Mom would wake us early in the morning (at around 4 or 5am) the day of the trip, and we would all wearily stumble into the van with our pillows and blankets dragging behind us, bags already packed and stacked in the back, seat assignments planned and handed out the night before. Leaning up against windows and each other we would doze off, and wake up already bumping our way down the road to our destination.
Family trips, long and usually hot, were always pretty fun. My mother, a cooler at her feet, would prepare sandwiches and snacks, passing them back with questions like, “who’s hungry?” or “who wants turkey, who wants ham?” Apples, and a knife would be produced, and she would cut away, whistling all the while. This meant we always made great time, only stopping for gas (and you had better go to the bathroom while we were stopped at the station, because we would not stop again until the gas gauge indicated need).
For family road trips, my dad bought had purchased two large, 64-oz plastic jugs for soda. These jugs were fastened to the seats with bungee cords, and pulled out at gas stations to be filled with pop. My family, devout Mormons, could only drink soda that did not contain caffeine, so the options were limited: orange, root beer, and sprite. Two, special children were chosen by father to carry the vessels into the convenience store, each to be filled with one of the designated flavors. The other children, forced to stay in the car, would hang out the doors, or call through the window slits—the van had those wretched windows that only popped opened with frog handles, creating a small opening at the base of the window, barely wide enough for a child’s hand to feel the wind caress his skin, let alone get a blasted breeze going through the vehicle—yelling to the chosen ones what flavor they should bring back, “Orange, orange!” “ROOT BEER ROOT BEER ROOT BEER!” “Sprite!, get Sprite!!” And heaven help the children who brought back two of the same flavor.
After we were back on the road, the pops would be passed around the cabin, “Orange, third row”, “I SAID ORANGE THIRD ROW”, “Sprite to the front, please”, “Who has the Sprite, Matt, will you get Kendra’s attention, SPRITE TO THE FRONT, KENDRA”.
Should the arguing becoming incessant; my mom would flip down her rearview mirror, sunglasses glaring into the back rows, searching out the problem the child, threatening punishment.
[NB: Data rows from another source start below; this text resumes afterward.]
-- ==== Sys2Proof/Machine/Fetch.lean ====
section
/-! DEFINITION. What the next step runs: the host's oldest input, its record decoded. The block fetches nothing by itself
(10_state.md R11); the record comes with the operation (R13). -/

namespace Sys2Proof.Machine

/-- What a step finds at its input. -/
inductive Fetched where
  /-- nothing is issued -/
  | nothing
  /-- reset is asserted -/
  | reset
  /-- `CC.DECODE n` -/
  | ccDecode (n : BitVec 8)
  /-- an operation on a record, decoded -/
  | record (i : Instr)
  /-- an operation on a raw record that decodes to no well-formed instruction -/
  | undecoded (op : RawOp) (w : Raw)
  deriving DecidableEq, Repr

/-- A typed record is viewed as its type, which the host knows statically (R19); a raw record is decoded by its tag. -/
def fetch (cfg : Config) (s : State) : Fetched :=
  match s.inputs with
  | [] => .nothing
  | .reset :: _ => .reset
  | .ccDecode n :: _ => .ccDecode n
  | .onType _ t r :: _ => .record (Instr.view t r)
  | .onAllowed _ v r :: _ => .record (Instr.view v.toType r)
  | .onRaw op w :: _ =>
    match decode cfg w with
    | .ok i => .record i
    | .error _ => .undecoded op w

/-- One step, for the configuration `cfg` and the meaning `run` of an instruction: what the host has issued, done. -/
def stepBy (cfg : Config) (run : Instr → State → Host.Outcome State Fault Refusal) (s : State) :
    Host.Outcome State Fault Refusal :=
  match fetch cfg s with
  | .nothing => .next s.idle
  | .reset => .next s.takeReset
  | .ccDecode n => performCcDecode cfg n s
  | .record i => run i s
  | .undecoded op w => performRaw cfg op w s

/-- The input by which the record of a table word is handed to the block: the per-slot operation of the source's ring
consumer, `CLASSIFY` (00_scope.md section 6, Classification; log 5). -/
def tableInput (nbits w : Nat) : Input := .onRaw .classify (tableRaw nbits w)

end Sys2Proof.Machine
end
If the arguing insisted, became irritating, or too much to handle, my dad would boom, “Pass the mugs up front”. A cry would go up from the children in the back, “No, please no, we will be better”, “Thanks a lot Lance, look what you’ve done!” The mugs would solemnly be passed to my dad, who would roll down his window—of course the front windows rolled down fully, a privilege of being a parent—and he would open the lids, and poor the sweet, sweet liquid out on the road.
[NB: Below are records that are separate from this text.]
/-- A record tagged as `v` with a bit of `v`'s RESMASK set is valid as no variant: not as `v` for the bit, not as
another for the tag. -/
theorem not_valid_of_and_resMask_ne_zero {cfg : Config} (hcfg : cfg.Admissible) {w : Raw} {v : EventVariant} {j : Fin 4}
    (ht : cfg.typeTable v.toType = some (tagOf w)) (hdirty : wordAt w j &&& wordAt (resMask cfg v) j ≠ 0)
    (u : EventVariant) : valid cfg u w = false := by
  refine Bool.eq_false_iff.2 fun hu => ?_
  obtain rfl := EventVariant.toType_injective u v (toType_eq_of_valid hcfg ht hu)
  exact hdirty (and_resMask_of_valid hu j)

/-- TYPE_OF names the type of the tag, whatever the reserved bits hold (40_framework.md R55). -/
theorem stepWith_typeOf_of_typeTable {cfg : Config} (hcfg : cfg.Admissible) {s : State} {w : Raw} {t : RecType}
    (hclear : s.fatal = false) (ht : cfg.typeTable t = some (tagOf w)) :
    stepWith cfg (s.present (.onRaw .typeOf w)) = .next (answered s (.ok (.typeName t))) :=
  stepWith_onRaw_of_responds hclear (by simp [rawEffect, (typeOfTag_eq_some cfg hcfg _ _).2 ht])

/-- Settles O5: a valid record has the tag of its variant, so an unnamed tag leaves every validator false and CLASSIFY
falls through to the record. -/
theorem unknownTagIsRecoverable : Obligations.UnknownTagIsRecoverable := by
  refine ⟨typeOfTag_default_eq_none_iff, fun cfg w v h => not_valid_of_typeOfTag_eq_none h v,
    fun s w hclear h => ?_, rfl⟩
  simp only [step_eq_stepWith]
  constructor
  · exact stepWith_classify_of_not_valid hclear (not_valid_of_typeOfTag_eq_none h)
  · exact stepWith_onRaw_of_responds hclear (by simp [rawEffect, h])

/-- Settles O6: the tag rules out every variant but the one it names, and that one the dirty bit. -/
theorem nonEventOrDirtyRecordIsHandedBack : Obligations.NonEventOrDirtyRecordIsHandedBack := by
  intro s w t hclear ht
  simp only [step_eq_stepWith]
  refine ⟨stepWith_typeOf_of_typeTable Config.default_admissible hclear ht, fun hevent => ?_,
    fun v j hv hdirty => ?_⟩
  · exact stepWith_classify_of_not_valid hclear (not_valid_of_event?_eq_none Config.default_admissible ht hevent)
  · subst hv
    exact stepWith_classify_of_not_valid hclear
      (not_valid_of_and_resMask_ne_zero Config.default_admissible ht hdirty)

end Sys2Proof.Machine
end

section
/-! PROOFS. The record framework (40_framework.md): new records (R50), the generic reads (R56) and chains of setters
(R58). -/

namespace Sys2Proof.Machine

open Sys2Proof.Statements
When the road became boring, with the sun high in the sky, my parents would start us singing rounds, row by row. We had:
Get up ol’ Dobbin, We’re going to town
Get those wheels a-turnin’ around
Get those wheels a-turnin’ around
Giddy-up! We’re homeward bound
I like to take my horse and buggy
While I go travelin’ to the town
I like to hear ol’ Dobbins clip-clop
I like to feel the wheels go’ round
White coral bells, upon a slender stalk
Lilies of the valley line my garden walk
Oh don’t you wish, that you could hear them ring
That will only happen when the fairies sing
When we neared the end of the trip, my parents would call for all of us to take out our headphones, and “clean up your areas, put on your shoes, We’re almost there”.